00:32C'est vraiment une question de feeling, si je dois dire.
00:34Et donc, il la change pour Gabriel Attal.
00:36Et ce faisant, il se prive d'une cartouche précieuse,
00:39puisque les élections européennes arrivent, elles ont lieu le 9 juin.
00:42Et s'il voulait tenir compte du résultat des Européennes,
00:46qui s'annonce plutôt mauvaise pour son camp,
00:48il pourrait à ce moment-là changer de Premier ministre.
00:50Mais s'il l'a fait en janvier, il ne peut plus le faire en juin.
00:52Donc, il se prive de cette carte.
00:54Il pense alors que les élections européennes vont être gagnantes pour son camp.
00:58Il pense qu'il va dépasser le score des 20 %,
01:00alors que la candidate Valérie Ayé de Renaissance termine à 14 %.
01:06Il s'avance vers les élections européennes très confiant dans le résultat.
01:10Et quand l'échec apparaît patent, donc le 9 juin au soir,
01:14il prend une décision qu'il mijotait en grand secret depuis un certain temps,
01:18la dissolution.
01:19C'est-à-dire qu'il a sous-estimé la perspective d'une défaite
01:22et tout à coup, il surestime les conséquences de cette défaite
01:26en prenant un bulldozer pour frapper une mouche.
01:28Et donc, la dissolution va être lourde de conséquences
01:31que nous vivons encore aujourd'hui.
01:33D'abord, elle est lourde de conséquences, pas seulement pour lui, mais pour le pays,
01:36car énormément de décisions sont en suspens.
01:38À l'heure où nous parlons, la France n'a pas de budget, sinon une loi spéciale.
01:42La loi agricole n'a pas été votée, la loi sur la fin de vie non plus.
01:45Énormément de décisions sont en suspens.

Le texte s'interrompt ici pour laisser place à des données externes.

-- ==== Sys2Proof/Machine/Float.lean ====
section
/-! DEFINITION. The number formats of the device (spec/04_number_formats.md R97–R114): exact dyadic values, the format
codes, decoding, rounding in every mode, conversion with its range rules, block scaling, and the FP32 operations that
round once. Values are computed exactly and rounded once, as the spec states. -/

namespace Sys2Proof.Machine.Fp

/-- A dyadic rational `(-1)^neg · man · 2^exp`; a zero keeps its sign (R100). -/
structure Dyad where
  neg : Bool
  man : Nat
  exp : Int
deriving DecidableEq, Repr

/-- A floating value: canonical NaN, an infinity or a finite dyadic (R98, R99). -/
inductive FVal where
  | nan
  | inf (neg : Bool)
  | fin (d : Dyad)
deriving DecidableEq, Repr

/-- A floating format of R98: field widths, bias, largest finite magnitude pattern, and which specials it has (R99). -/
structure FFmt where
  ebits : Nat
  mbits : Nat
  bias : Nat
  maxMag : Nat
  hasInf : Bool
  hasNan : Bool
  nanBits : Nat
deriving DecidableEq, Repr

def fp32 : FFmt := ⟨8, 23, 127, 0x7F7FFFFF, true, true, 0x7FC00000⟩
def fp16 : FFmt := ⟨5, 10, 15, 0x7BFF, true, true, 0x7E00⟩
def bf16 : FFmt := ⟨8, 7, 127, 0x7F7F, true, true, 0x7FC0⟩
def e4m3 : FFmt := ⟨4, 3, 7, 0x7E, false, true, 0x7F⟩
def e5m2 : FFmt := ⟨5, 2, 15, 0x7B, true, true, 0x7E⟩
def e3m2 : FFmt := ⟨3, 2, 3, 0x1F, false, false, 0⟩
def e2m3 : FFmt := ⟨2, 3, 1, 0x1F, false, false, 0⟩
def e2m1 : FFmt := ⟨2, 1, 1, 0x7, false, false, 0⟩

/-- The floating format with code `c` (R97). -/
def floatFmt : Nat → Option FFmt
  | 0 => some fp32 | 1 => some fp16 | 2 => some bf16 | 3 => some e4m3
  | 4 => some e5m2 | 5 => some e3m2 | 6 => some e2m3 | 7 => some e2m1 | _ => none

/-- Width in bits of format code `c`; 0 for a reserved code (R97). -/
def fmtBits : Nat → Nat
  | 0 => 32 | 1 => 16 | 2 => 16 | 3 => 8 | 4 => 8 | 5 => 6 | 6 => 6 | 7 => 4
  | 8 => 32 | 9 => 16 | 10 => 8 | 11 => 4 | 12 => 32 | _ => 0

/-- Whether the code is one of R97. -/
def fmtValid (c : Nat) : Bool := c ≤ 12

/-- Whether block scaling is allowed on the format (R97). -/
def fmtMx : Nat → Bool
  | 3 => true | 4 => true | 5 => true | 6 => true | 7 => true | 10 => true | _ => false

/-- Whether the code is an integer format. -/
def fmtInt (c : Nat) : Bool := 8 ≤ c && c ≤ 11

/-- `floor (log2 n)` for `n > 0`. -/
def lg (n : Nat) : Nat := Nat.log2 n

/-- Decode a bit pattern of a floating format (R98, R99). -/
def decode (f : FFmt) (bits : Nat) : FVal :=
  let neg := bits.testBit (f.ebits + f.mbits)
  let e := (bits >>> f.mbits) % 2 ^ f.ebits
  let m := bits % 2 ^ f.mbits
  let mag := bits % 2 ^ (f.ebits + f.mbits)
  if f.hasNan && f.maxMag < mag && !(f.hasInf && mag == f.maxMag + 1) then .nan
  else if f.hasInf && mag == f.maxMag + 1 then .inf neg
  else if e = 0 then .fin ⟨neg, m, 1 - (f.bias : Int) - f.mbits⟩
  else .fin ⟨neg, 2 ^ f.mbits + m, (e : Int) - f.bias - f.mbits⟩

/-- The rounding modes of R106; `sr u` carries the 16 random bits of R107. -/
inductive Rm where
  | rne | rtz | rdn | rup
  | sr (u : Nat)
deriving DecidableEq, Repr

/-- Round `man · 2^(-sh)` to an integer in mode `rm` (R106, R107). -/
def roundShift (rm : Rm) (neg : Bool) (man : Nat) (sh : Int) : Nat :=
  if sh ≤ 0 then man <<< (-sh).toNat
  else
    let k := sh.toNat
    let q := man >>> k
    let r := man % 2 ^ k
    match rm with
    | .rne => if 2 * r > 2 ^ k || (2 * r == 2 ^ k && q % 2 == 1) then q + 1 else q
    | .rtz => q
    | .rdn => if neg && r != 0 then q + 1 else q
    | .rup => if !neg && r != 0 then q + 1 else q
    | .sr u => if (r * 65536) >>> k + u ≥ 65536 then q + 1 else q

/-- The magnitude pattern (exponent and mantissa fields together, unbounded above) of a non-zero dyadic rounded to
the grid of `f`. -/
def roundMag (f : FFmt) (rm : Rm) (d : Dyad) : Nat :=
  let l : Int := (lg d.man : Int) + d.exp
  let e : Int := max l (1 - (f.bias : Int))
  let g : Int := e - f.mbits
  let q := roundShift rm d.neg d.man (g - d.exp)
  ((e + f.bias - 1).toNat) <<< f.mbits + q

/-- The sign bit of a format in place. -/
def signBit (f : FFmt) (neg : Bool) : Nat := if neg then 2 ^ (f.ebits + f.mbits) else 0

/-- Whether mode `rm` may round the finite value `d` beyond the largest finite magnitude of `f` (R109): the directed
modes only in their own direction; SR only by the grid step it adds (log 20). -/
def roundsAway (f : FFmt) (rm : Rm) (d : Dyad) : Bool :=
  match rm with
  | .rne => true
  | .rtz => false
  | .rdn => d.neg
  | .rup => !d.neg
  | .sr _ => roundMag f rm d ≠ roundMag f .rtz d

/-- Whether a conversion result saturated or met a NaN, for PLOUGH_CVT_SAT and PLOUGH_CVT_NAN (R109). -/
inductive CvtNote where
  | none | sat | nan
deriving DecidableEq, Repr

/-- Encode a value in floating format `f` (R108, R109). -/
def encode (f : FFmt) (rm : Rm) (sat : Bool) (v : FVal) : Nat × CvtNote :=
  match v with
  | .nan => if f.hasNan then (f.nanBits, .none) else (0, .nan)
  | .inf neg =>
    if f.hasInf && !sat then (signBit f neg + f.maxMag + 1, .none)
    else (signBit f neg + f.maxMag, .sat)
  | .fin d =>
    if d.man = 0 then (signBit f d.neg, .none)
    else
      let mag := roundMag f rm d
      if mag ≤ f.maxMag then (signBit f d.neg + mag, .none)
      else if !roundsAway f rm d then (signBit f d.neg + f.maxMag, .none)
      else if f.hasInf && !sat then (signBit f d.neg + f.maxMag + 1, .none)
      else (signBit f d.neg + f.maxMag, .sat)

/-- Round a dyadic to an integer in mode `rm`. -/
def roundInt (rm : Rm) (d : Dyad) : Int :=
  let q := roundShift rm d.neg d.man (-d.exp)
  if d.neg then -(q : Int) else (q : Int)

/-- Encode a value in a `w`-bit integer format: the nearest range end outside the range, 0 for NaN (R109). -/
def encodeInt (w : Nat) (rm : Rm) (v : FVal) : Nat × CvtNote :=
  match v with
  | .nan => (0, .nan)
  | .inf neg => (if neg then 2 ^ (w - 1) else 2 ^ (w - 1) - 1, .sat)
  | .fin d =>
    let i := roundInt rm d
    let s := satSigned w i
    (ofSigned w s, if s = i then .none else .sat)

/-- An integer as an exact value. -/
def ofInt (i : Int) : FVal := .fin ⟨decide (i < 0), i.natAbs, 0⟩

/-- The exact value of an element of format code `c` with pattern `bits` (R98, R101); FX32 has fraction count 0 here. -/
def decodeElem (c bits : Nat) : FVal :=
  match floatFmt c with
  | some f => decode f bits
  | none => ofInt (toSigned (fmtBits c) bits)

/-- Encode an exact value in format code `c`. -/
def encodeElem (c : Nat) (rm : Rm) (sat : Bool) (v : FVal) : Nat × CvtNote :=
  match floatFmt c with
  | some f => encode f rm sat v
  | none => encodeInt (fmtBits c) rm v

/-- Multiply a value exactly by `2^k`. -/
def scale2 (k : Int) : FVal → FVal
  | .fin d => .fin { d with exp := d.exp + k }
  | v => v

/-- Exact sum of two finite dyadics; a zero sum of opposite signs is +0 (RNE, R100). -/
def addD (a b : Dyad) : Dyad :=
  let e := min a.exp b.exp
  let x : Int := (if a.neg then -1 else 1) * ((a.man <<< (a.exp - e).toNat : Nat) : Int)
  let y : Int := (if b.neg then -1 else 1) * ((b.man <<< (b.exp - e).toNat : Nat) : Int)
  let s := x + y
  if s = 0 then ⟨a.neg && b.neg, 0, e⟩ else ⟨decide (s < 0), s.natAbs, e⟩

/-- Exact product. -/
def mulD (a b : Dyad) : Dyad := ⟨a.neg != b.neg, a.man * b.man, a.exp + b.exp⟩

/-- Exact sum with IEEE 754 special values. -/
def addV : FVal → FVal → FVal
  | .nan, _ => .nan
  | _, .nan => .nan
  | .inf a, .inf b => if a = b then .inf a else .nan
  | .inf a, _ => .inf a
  | _, .inf b => .inf b
  | .fin a, .fin b => .fin (addD a b)

/-- Exact product with IEEE 754 special values. -/
def mulV : FVal → FVal → FVal
  | .nan, _ => .nan
  | _, .nan => .nan
  | .inf a, .inf b => .inf (a != b)
  | .inf a, .fin d => if d.man = 0 then .nan else .inf (a != d.neg)
  | .fin d, .inf a => if d.man = 0 then .nan else .inf (a != d.neg)
  | .fin a, .fin b => .fin (mulD a b)

/-- Change the sign. -/
def negV : FVal → FVal
  | .nan => .nan
  | .inf a => .inf (!a)
  | .fin d => .fin { d with neg := !d.neg }

/-- A quotient with one sticky bit below 80 quotient bits, enough for one correct rounding to any format here. -/
def divD (a b : Dyad) : Dyad :=
  let k := 120 + lg b.man
  let n := a.man <<< k
  let q := n / b.man
  ⟨a.neg != b.neg, 2 * q + b2n (n % b.man != 0), a.exp - b.exp - k - 1⟩

/-- Quotient with IEEE 754 special values. -/
def divV : FVal → FVal → FVal
  | .nan, _ => .nan
  | _, .nan => .nan
  | .inf _, .inf _ => .nan
  | .inf a, .fin d => .inf (a != d.neg)
  | .fin d, .inf a => .fin ⟨d.neg != a, 0, 0⟩
  | .fin a, .fin b =>
    if b.man = 0 then (if a.man = 0 then .nan else .inf (a.neg != b.neg)) else .fin (divD a b)

/-- Integer square root, one result bit at a time from bit `k`. -/
def isqrtFrom : Nat → Nat → Nat → Nat
  | 0, _, r => r
  | k + 1, n, r => let c := r + 2 ^ k; isqrtFrom k n (if c * c ≤ n then c else r)

/-- `floor (sqrt n)`. -/
def isqrt (n : Nat) : Nat := isqrtFrom (lg n / 2 + 1) n 0

/-- Square root with a sticky bit. -/
def sqrtD (d : Dyad) : Dyad :=
  let k : Nat := 160
  let odd := d.exp % 2 ≠ 0
  let m := (if odd then 2 * d.man else d.man) <<< (2 * k)
  let e := (if odd then d.exp - 1 else d.exp) / 2 - k
  let r := isqrt m
  ⟨false, 2 * r + b2n (r * r != m), e - 1⟩

/-- √x: −0 stays −0 and a negative operand gives NaN (IEEE 754-2019, R136). -/
def sqrtV : FVal → FVal
  | .nan => .nan
  | .inf neg => if neg then .nan else .inf false
  | .fin d => if d.man = 0 then .fin d else if d.neg then .nan else .fin (sqrtD d)

/-- 1/√x for a positive dyadic, with a sticky bit. -/
def rsqrtD (d : Dyad) : Dyad :=
  let odd := d.exp % 2 ≠ 0
  let m := if odd then 2 * d.man else d.man
  let e := (if odd then d.exp - 1 else d.exp) / 2
  let k := 160 + lg m
  let y := 2 ^ (2 * k) / m
  let r := isqrt y
  ⟨false, 2 * r + b2n (r * r * m != 2 ^ (2 * k)), -e - k - 1⟩

/-- 1/√x; ±0 gives ±∞ (R136). -/
def rsqrtV : FVal → FVal
  | .nan => .nan
  | .inf neg => if neg then .nan else .fin ⟨false, 0, 0⟩
  | .fin d => if d.man = 0 then .inf d.neg else if d.neg then .nan else .fin (rsqrtD d)

/-! ### Transcendental functions: fixed-point values with `P` fraction bits, accurate far beyond one rounding -/

/-- Fraction bits of the fixed-point evaluations. -/
def P : Nat := 320

/-- Σ terms of a series; each round gets the index and the last term. -/
def series (f : Nat → Int → Int) : Nat → Nat → Int → Int → Int
  | 0, _, _, s => s
  | k + 1, n, t, s => let t' := f n t; series f k (n + 1) t' (s + t')

/-- Fixed-point product. -/
def fxMul (a b : Int) : Int := (a * b) / 2 ^ P

/-- ln 2 = Σ 1 / (k 2^k). -/
def ln2Fx : Int := (List.range 340).foldl (fun s i => s + (2 ^ P : Int) / (((i + 1) * 2 ^ (i + 1) : Nat) : Int)) 0

/-- e^x for a small non-negative fixed-point x. -/
def expFx (x : Int) : Int := 2 ^ P + series (fun n t => fxMul t x / (n : Int)) 90 1 (2 ^ P) 0

/-- The arctangent of a fixed-point x in [0, 1/4]: the alternating series. -/
def atanSmall (x : Int) : Int :=
  let x2 := fxMul x x
  ((List.range 90).foldl (fun (a : Int × Int) i =>
    let t := a.1 / ((2 * i + 1 : Nat) : Int)
    (fxMul a.1 x2, a.2 + (if i % 2 = 0 then t else -t))) (x, 0)).2

/-- Fixed-point square root of a non-negative value. -/
def sqrtFx (x : Int) : Int := (isqrt (x.toNat <<< P) : Nat)

/-- arctan of a fixed-point value in [0, 1], by three halvings of the angle. -/
def atanUnit (x : Int) : Int :=
  let half (z : Int) : Int := (z * 2 ^ P) / (2 ^ P + sqrtFx (2 ^ P + fxMul z z))
  8 * atanSmall (half (half (half x)))

/-- π = 4 arctan 1. -/
def piFx : Int := 4 * atanUnit (2 ^ P)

01:47Et puis, pour lui, parce qu'il est amené à essayer de trouver un Premier ministre
01:52qui, de son point de vue, limite la casse et maintienne le plus possible
01:56la politique qu'il a menée jusqu'à présent,
01:58il a énormément de mal.
01:59Ce sont des gouvernements minoritaires.
02:01La preuve, c'est que celui de Michel Barnier est renversé
02:03par une motion de censure le 4 décembre.

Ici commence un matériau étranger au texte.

-- ==== Sys2Proof/Machine/RegMap.lean ====
section
/-! DEFINITION. The BAR0 register map (spec/01_architecture.md R21, spec/00_scope.md R9, R10, R13, R14): the address of
every register of the spec's register tables, its fields, their access types and their reset values. `R.X` is the address
of register X (index arguments for arrays); `F.X_f` is field f of register X. Written from the register tables of
R33, R96, R115, R140, R163, R189, R203, R229, R261, R274, R298, R321, R357, R375, R398, R416, R440, R441, R463, R480, R501. -/

namespace Sys2Proof.Machine

/-- The access types of R10. -/
inductive Access where
  | ro | rw | wo | w1c | w1s | rc | rwl
deriving DecidableEq, Repr

/-- One field of a register table: its place, access type and reset value. -/
structure RegField where
  lsb : Nat
  width : Nat
  acc : Access
  reset : Nat
deriving DecidableEq, Repr

/-- One register of the tables, or an array of them: `dims` lists (count, stride) from the outermost. -/
structure RegRow where
  name : String
  base : Nat
  dims : List (Nat × Nat)
  wide : Bool
  fields : List RegField
deriving DecidableEq, Repr

/-- A named field at an absolute BAR0 address. -/
structure FieldRef where
  addr : Nat
  lsb : Nat
  width : Nat
deriving DecidableEq, Repr

/-- Registers of block TOP. -/
def regsTOP : List RegRow :=
  [
    ⟨"TOP_ID", 0, [], false, [⟨0, 16, .ro, 0x4816⟩, ⟨16, 8, .ro, 0xB1⟩]⟩,
    ⟨"TOP_REV", 4, [], false, [⟨0, 8, .ro, 2⟩, ⟨8, 8, .ro, 1⟩]⟩,
    ⟨"TOP_DEVICE_NUM", 8, [], false, [⟨0, 3, .ro, 0⟩, ⟨4, 2, .ro, 0⟩, ⟨8, 4, .ro, 1⟩]⟩,
    ⟨"TOP_SCRATCH", 0xC, [], false, [⟨0, 32, .rw, 0⟩]⟩,
    ⟨"TOP_STATUS", 0x10, [], false, [⟨0, 1, .ro, 0⟩, ⟨1, 1, .ro, 0⟩, ⟨2, 1, .ro, 0⟩, ⟨3, 1, .ro, 0⟩, ⟨4, 1, .ro, 0⟩, ⟨5, 1, .ro, 0⟩, ⟨6, 1, .ro, 0⟩, ⟨7, 1, .ro, 0⟩, ⟨8, 4, .ro, 0⟩]⟩,
    ⟨"TOP_IRQ_SUMMARY", 0x20, [], false, [⟨0, 1, .ro, 0⟩, ⟨1, 14, .ro, 0⟩, ⟨16, 1, .ro, 0⟩]⟩,
    ⟨"TOP_IRQ_MASK", 0x24, [], false, [⟨0, 17, .rw, 0x1FFFF⟩]⟩,
    ⟨"TOP_IRQ_CTL", 0x28, [], false, [⟨0, 8, .rw, 1⟩]⟩,
    ⟨"TOP_EVT_RING_BASE", 0x40, [], true, [⟨12, 52, .rw, 0⟩]⟩,
    ⟨"TOP_EVT_RING_SIZE", 0x48, [], false, [⟨0, 5, .rw, 7⟩]⟩,
    ⟨"TOP_EVT_CTL", 0x4C, [], false, [⟨0, 1, .rw, 0⟩, ⟨1, 1, .w1s, 0⟩, ⟨8, 8, .rw, 0⟩]⟩,
    ⟨"TOP_EVT_RING_WR", 0x50, [], false, [⟨0, 32, .ro, 0⟩]⟩]
  ++ [
    ⟨"TOP_EVT_RING_RD", 0x54, [], false, [⟨0, 32, .rw, 0⟩]⟩,
    ⟨"TOP_EVT_LOST", 0x58, [], false, [⟨0, 32, .rc, 0⟩]⟩,
    ⟨"TOP_CTX_CMD", 0x200, [], false, [⟨0, 12, .rw, 0⟩, ⟨12, 4, .rw, 0⟩, ⟨16, 6, .rw, 0⟩, ⟨31, 1, .wo, 0⟩]⟩,
    ⟨"TOP_CTX_CMD_STATUS", 0x204, [], false, [⟨0, 1, .ro, 0⟩, ⟨1, 1, .w1c, 0⟩, ⟨8, 8, .ro, 0⟩]⟩,
    ⟨"TOP_CTX_SEL", 0x210, [], false, [⟨0, 12, .rw, 0⟩]⟩,
    ⟨"TOP_CTX_STATE", 0x214, [], false, [⟨0, 2, .ro, 0⟩, ⟨2, 1, .ro, 0⟩, ⟨3, 1, .ro, 0⟩, ⟨4, 6, .ro, 0⟩, ⟨12, 20, .ro, 1⟩]⟩,
    ⟨"TOP_CTX_QUOTA", 0x220, [(6, 4)], false, [⟨0, 32, .rw, 0⟩]⟩,
    ⟨"TOP_CTX_USAGE", 0x240, [(6, 4)], false, [⟨0, 32, .ro, 0⟩]⟩,
    ⟨"TOP_CTX_SLICE_CUT", 0x258, [], false, [⟨0, 32, .rc, 0⟩]⟩]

02:05Et il est contraint et forcé de nommer François Bayrou au poste de Premier ministre.
02:10François Bayrou, qui appartient à son camp, l'oblige à accepter sa nomination
02:14de Premier ministre en menaçant de rompre politiquement avec Renaissance,
02:18auquel cas la majorité présidentielle deviendrait encore plus réduite.

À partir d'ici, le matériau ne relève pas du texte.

/-- The Steward: pending commands, oldest first, the running one, the PCIe responses; whether it has booted, is in its trap entry,
has halted; the log queue (kind and 32 bytes), the entries dropped since the last one written, the log's next place (R460),
the boot count; the identity keys (R456), the record and the firmware header in force; by slice of the frame (R442) the number
after that of the last frame whose work is done; the suspects whose generation it is to renew, with whether it retires them (R471); and whether an image has been staged (R452).
Its core (R94, R95): the 8 MiB of RAM as bytes by offset, the bundles it has issued, whether a slot of the present bundle has been given and
whether that bundle has trapped, the bundle's stores (slot, address, bytes). `usbAt` is the F clock of the last command accepted over USB (R444),
`telAdv` the S clock in which the Steward has last advanced STEW_TEL_RD and by how many (R459). -/
structure StewState where
  queue : List MboxCmd := []
  running : Option MboxCmd := none
  rsps : List (List Byte) := []
  booted : Bool := false
  inTrap : Bool := false
  halted : Bool := false
  logQ : List (Nat × List Byte) := []
  logLost : Nat := 0
  bootCount : Nat := 0
  idKey : Option (Nat × Nat × Nat) := none
  bootKey : List Byte := []
  record : List Byte := []
  fwHeader : List Byte := []
  frames : SMap Nat := []
  renew : List (Nat × Bool) := []
  staged : Bool := false
  ram : SMap (BitVec 8) := []
  idx : Nat := 0
  issuing : Bool := false
  trapped : Bool := false
  stores : List (Nat × Nat × List Byte) := []
  usbAt : Option Nat := none
  telAdv : Nat × Nat := (0, 0)
deriving DecidableEq, Repr

/-! ### Reeve (R464–R480) -/

/-- A running recovery (R472, R475): unit as REEVE_CMD codes it, cause, the dump's sequence, time of detection in ns, F clock, Reeve
CCOUNT and period then, detail; its suspects with their old generations, the schedules and the marks to squash; whether it writes
a summary dump, the F clock of the dump's start, the dump words that timed out, and whether the dump is done. -/
structure Recovery where
  unit : Nat
  cause : Nat
  seq : Nat
  ns : Nat
  fclk : Nat
  ccount : Nat
  period : Nat
  detail : Nat
  suspects : List (Nat × Nat) := []
  scheds : List Nat := []
  marks : List PTag := []
  summary : Bool := false
  dumpFrom : Nat := 0
  timeouts : List Nat := []
  dumped : Bool := false
deriving DecidableEq, Repr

02:22Et donc, il entre dans une véritable cohabitation avec un Premier ministre
02:26qui a envie d'exercer la plénitude de son pouvoir
02:28et qui lui laisse, moins que jamais, des marges de manœuvre.
02:31Il est difficile, dans le contexte totalement inédit,
02:34de parler de quoi que ce soit de définitif.
02:36On peut dire que, très probablement, il va lui être difficile de retrouver du pouvoir.
02:41Plusieurs options sont possibles pour lui.
02:44Il peut attendre, s'il en a le loisir, de procéder à une nouvelle dissolution,
02:48elle ne pourrait avoir lieu qu'au mois de juillet,
02:51mais il n'est pas sûr que la majorité qui sorte de nouvelles législatives
02:55lui soit favorable, auquel cas, on imagine mal qu'il puisse rester en poste
03:00et il serait amené à démissionner.
03:03En tout cas, la pression pour sa démission, qui existe déjà aujourd'hui,
03:05serait encore plus forte.
03:06Il peut décider, comme l'Élysée en caresse l'idée, de procéder à un référendum,
03:12peut-être un référendum sous forme de questions multiples,
03:15pour éviter que les électeurs répondent à la question pour ou contre Emmanuel Macron.
03:20C'est une idée qui est étudiée, réfléchie par l'Élysée.
03:23Je ne sais pas si elle va aboutir.
03:24Elle serait aussi extrêmement dangereuse pour Emmanuel Macron,
03:27car s'il y avait trop de noms, là encore, il serait amené à la démission.
03:31Il faut se rappeler, le précédent de 1969,
03:34le général de Gaulle avait procédé à un référendum,
03:36mais lui-même avait mis sa démission dans l'avalanche
03:39et comme il a perdu le référendum, il a démissionné.
03:41Est-ce qu'Emmanuel Macron réfléchit à d'autres possibilités
03:45pour rebondir en 2025 ?
03:47C'est possible.
03:48Ses partisans, qui restent encore attachés à sa personne et à sa personnalité,
03:53imaginent qu'il va sortir un ultime lapin de son chapeau
03:56et rebondir comme il a su le faire jusqu'à présent.
03:59Mais pour le moment, on a du mal à imaginer quel pourrait être ce lapin.